Ever since it was first spotted by NASA’s New Horizon spacecraft in 2015, the frozen heart-shaped feature on Pluto has attracted some of the brightest minds in the astronomy community worldwide — especially astrogeologists.
The particularly intriguing aspect about the ‘heart’ is its western nicknamed Sputnik Planitia, a deep basin comprising three types of ice — frozen nitrogen, methane, as well as carbon monoxide, as explained by NASA.
Needless to say, the unique attributes of the dwarf planet became the subject of several research studies that tried figuring how and when Sputnik Planitia came into existence. Most of these studies usually tend to suggest that it is a depression created by the powerful impact of a smaller celestial body. However, a new theory disputes that school of thought by proposing a different idea.
According to this new theory originally published in the journal Nature, Sputnik Planitia may have formed much earlier in Pluto’s history than previously thought, and that the feature we are seeing today is probably the result of billions of years of evolutionary process.
“The main difference between my model and others is that I suggest that the ice cap formed early, when Pluto was still spinning quickly, and that the basin formed later and not from an impact,” Douglas Hamilton, a professor of astronomy at the University of Maryland and lead author of the study, said in a press release.

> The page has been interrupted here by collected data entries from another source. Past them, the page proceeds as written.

-- ==== Sys2Proof/Laws/Stops.lean ====
section
/-!
SUPPORT. What the stops of chapters 1, 3, 4, 10 and 11 leave of the device: the fields that no stop of a block reaches.
-/
namespace Sys2Proof.Machine

variable (d : Dev)

/-! ## freeDying -/

@[simp] theorem Dev.freeDying_now  : d.freeDying.now = d.now := by
  unfold Dev.freeDying; exact foldl_keep Dev.now _ (fun _ _ => by (repeat' split) <;> simp) _ _
@[simp] theorem Dev.freeDying_skew  : d.freeDying.skew = d.skew := by
  unfold Dev.freeDying; exact foldl_keep Dev.skew _ (fun _ _ => by (repeat' split) <;> simp) _ _
@[simp] theorem Dev.freeDying_power  : d.freeDying.power = d.power := by
  unfold Dev.freeDying; exact foldl_keep Dev.power _ (fun _ _ => by (repeat' split) <;> simp) _ _
@[simp] theorem Dev.freeDying_cap  : d.freeDying.cap = d.cap := by
  unfold Dev.freeDying; exact foldl_keep Dev.cap _ (fun _ _ => by (repeat' split) <;> simp) _ _
@[simp] theorem Dev.freeDying_host  : d.freeDying.host = d.host := by
  unfold Dev.freeDying; exact foldl_keep Dev.host _ (fun _ _ => by (repeat' split) <;> simp) _ _
@[simp] theorem Dev.freeDying_blocks  : d.freeDying.blocks = d.blocks := by
  unfold Dev.freeDying; exact foldl_keep Dev.blocks _ (fun _ _ => by (repeat' split) <;> simp) _ _
@[simp] theorem Dev.freeDying_ringSel  : d.freeDying.ringSel = d.ringSel := by
  unfold Dev.freeDying; exact foldl_keep Dev.ringSel _ (fun _ _ => by (repeat' split) <;> simp) _ _
@[simp] theorem Dev.freeDying_epochClaim  : d.freeDying.epochClaim = d.epochClaim := by
  unfold Dev.freeDying; exact foldl_keep Dev.epochClaim _ (fun _ _ => by (repeat' split) <;> simp) _ _
@[simp] theorem Dev.freeDying_epochSlot  : d.freeDying.epochSlot = d.epochSlot := by
  unfold Dev.freeDying; exact foldl_keep Dev.epochSlot _ (fun _ _ => by (repeat' split) <;> simp) _ _
@[simp] theorem Dev.freeDying_rings  : d.freeDying.rings = d.rings := by
  unfold Dev.freeDying; exact foldl_keep Dev.rings _ (fun _ _ => by (repeat' split) <;> simp) _ _
@[simp] theorem Dev.freeDying_tallies  : d.freeDying.tallies = d.tallies := by
  unfold Dev.freeDying; exact foldl_keep Dev.tallies _ (fun _ _ => by (repeat' split) <;> simp) _ _
@[simp] theorem Dev.freeDying_claims  : d.freeDying.claims = d.claims := by
  unfold Dev.freeDying; exact foldl_keep Dev.claims _ (fun _ _ => by (repeat' split) <;> simp) _ _
@[simp] theorem Dev.freeDying_frames  : d.freeDying.frames = d.frames := by
  unfold Dev.freeDying; exact foldl_keep Dev.frames _ (fun _ _ => by (repeat' split) <;> simp) _ _
@[simp] theorem Dev.freeDying_hoist  : d.freeDying.hoist = d.hoist := by
  unfold Dev.freeDying; exact foldl_keep Dev.hoist _ (fun _ _ => by (repeat' split) <;> simp) _ _
@[simp] theorem Dev.freeDying_health  : d.freeDying.health = d.health := by
  unfold Dev.freeDying; exact foldl_keep Dev.health _ (fun _ _ => by (repeat' split) <;> simp) _ _
@[simp] theorem Dev.freeDying_store  : d.freeDying.store = d.store := by
  unfold Dev.freeDying; exact foldl_keep Dev.store _ (fun _ _ => by (repeat' split) <;> simp) _ _
@[simp] theorem Dev.freeDying_mbx  : d.freeDying.mbx = d.mbx := by
  unfold Dev.freeDying; exact foldl_keep Dev.mbx _ (fun _ _ => by (repeat' split) <;> simp) _ _
@[simp] theorem Dev.freeDying_sec  : d.freeDying.sec = d.sec := by
  unfold Dev.freeDying; exact foldl_keep Dev.sec _ (fun _ _ => by (repeat' split) <;> simp) _ _
@[simp] theorem Dev.freeDying_ports  : d.freeDying.ports = d.ports := by
  unfold Dev.freeDying; exact foldl_keep Dev.ports _ (fun _ _ => by (repeat' split) <;> simp) _ _
@[simp] theorem Dev.freeDying_routing  : d.freeDying.routing = d.routing := by
  unfold Dev.freeDying; exact foldl_keep Dev.routing _ (fun _ _ => by (repeat' split) <;> simp) _ _
@[simp] theorem Dev.freeDying_xbar  : d.freeDying.xbar = d.xbar := by
  unfold Dev.freeDying; exact foldl_keep Dev.xbar _ (fun _ _ => by (repeat' split) <;> simp) _ _
@[simp] theorem Dev.freeDying_coll  : d.freeDying.coll = d.coll := by
  unfold Dev.freeDying; exact foldl_keep Dev.coll _ (fun _ _ => by (repeat' split) <;> simp) _ _
@[simp] theorem Dev.freeDying_time  : d.freeDying.time = d.time := by
  unfold Dev.freeDying; exact foldl_keep Dev.time _ (fun _ _ => by (repeat' split) <;> simp) _ _
@[simp] theorem Dev.freeDying_evt  : d.freeDying.evt = d.evt := by
  unfold Dev.freeDying; exact foldl_keep Dev.evt _ (fun _ _ => by (repeat' split) <;> simp) _ _
@[simp] theorem Dev.freeDying_shuttle  : d.freeDying.shuttle = d.shuttle := by
  unfold Dev.freeDying; exact foldl_keep Dev.shuttle _ (fun _ _ => by (repeat' split) <;> simp) _ _
@[simp] theorem Dev.freeDying_dozeAborted  : d.freeDying.dozeAborted = d.dozeAborted := by
  unfold Dev.freeDying; exact foldl_keep Dev.dozeAborted _ (fun _ _ => by (repeat' split) <;> simp) _ _
@[simp] theorem Dev.freeDying_fixedBits  : d.freeDying.fixedBits = d.fixedBits := by
  unfold Dev.freeDying; exact foldl_keep Dev.fixedBits _ (fun _ _ => by (repeat' split) <;> simp) _ _
@[simp] theorem Dev.freeDying_fixedPace  : d.freeDying.fixedPace = d.fixedPace := by
  unfold Dev.freeDying; exact foldl_keep Dev.fixedPace _ (fun _ _ => by (repeat' split) <;> simp) _ _
@[simp] theorem Dev.freeDying_started  : d.freeDying.started = d.started := by
  unfold Dev.freeDying; exact foldl_keep Dev.started _ (fun _ _ => by (repeat' split) <;> simp) _ _
@[simp] theorem Dev.freeDying_turns  : d.freeDying.turns = d.turns := by
  unfold Dev.freeDying; exact foldl_keep Dev.turns _ (fun _ _ => by (repeat' split) <;> simp) _ _
@[simp] theorem Dev.freeDying_capGen  : d.freeDying.capGen = d.capGen := by
  unfold Dev.freeDying; exact foldl_keep Dev.capGen _ (fun _ _ => by (repeat' split) <;> simp) _ _
@[simp] theorem Dev.freeDying_capFinal  : d.freeDying.capFinal = d.capFinal := by
  unfold Dev.freeDying; exact foldl_keep Dev.capFinal _ (fun _ _ => by (repeat' split) <;> simp) _ _
@[simp] theorem Dev.freeDying_capTick  : d.freeDying.capTick = d.capTick := by
  unfold Dev.freeDying; exact foldl_keep Dev.capTick _ (fun _ _ => by (repeat' split) <;> simp) _ _
@[simp] theorem Dev.freeDying_draws  : d.freeDying.draws = d.draws := by
  unfold Dev.freeDying; exact foldl_keep Dev.draws _ (fun _ _ => by (repeat' split) <;> simp) _ _
@[simp] theorem Dev.freeDying_out  : d.freeDying.out = d.out := by
  unfold Dev.freeDying; exact foldl_keep Dev.out _ (fun _ _ => by (repeat' split) <;> simp) _ _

“The ice cap provides a slight asymmetry that either locks toward or away from Charon when Pluto’s spin slows to match the orbital motion of the moon.”
Hamilton’s theory suggests that the initial location of Sputnik Planitia was due to Pluto’s unusual climate, as well as its spin axis which tilted by 120-degrees unlike Earth which if tilted by only 23.5-degree. Subsequent simulation of the climate and temperature on Pluto showed that when averaged over Pluto’s one revolution around the Sun (~248 Earth years), the 30 degrees north and south latitudes emerge as the coldest places on the dwarf planet.
According to Hamilton, the ice there (including at the center of at the center of Sputnik Planitia) may have formed normally.
In addition, the new model also demonstrates that even a relatively small ice deposit can attract more ice to form around it. That implies that even if the basin is probably losing mass over centuries, the ice in the region keeps accumulating, thus affecting Pluto’s center or mass.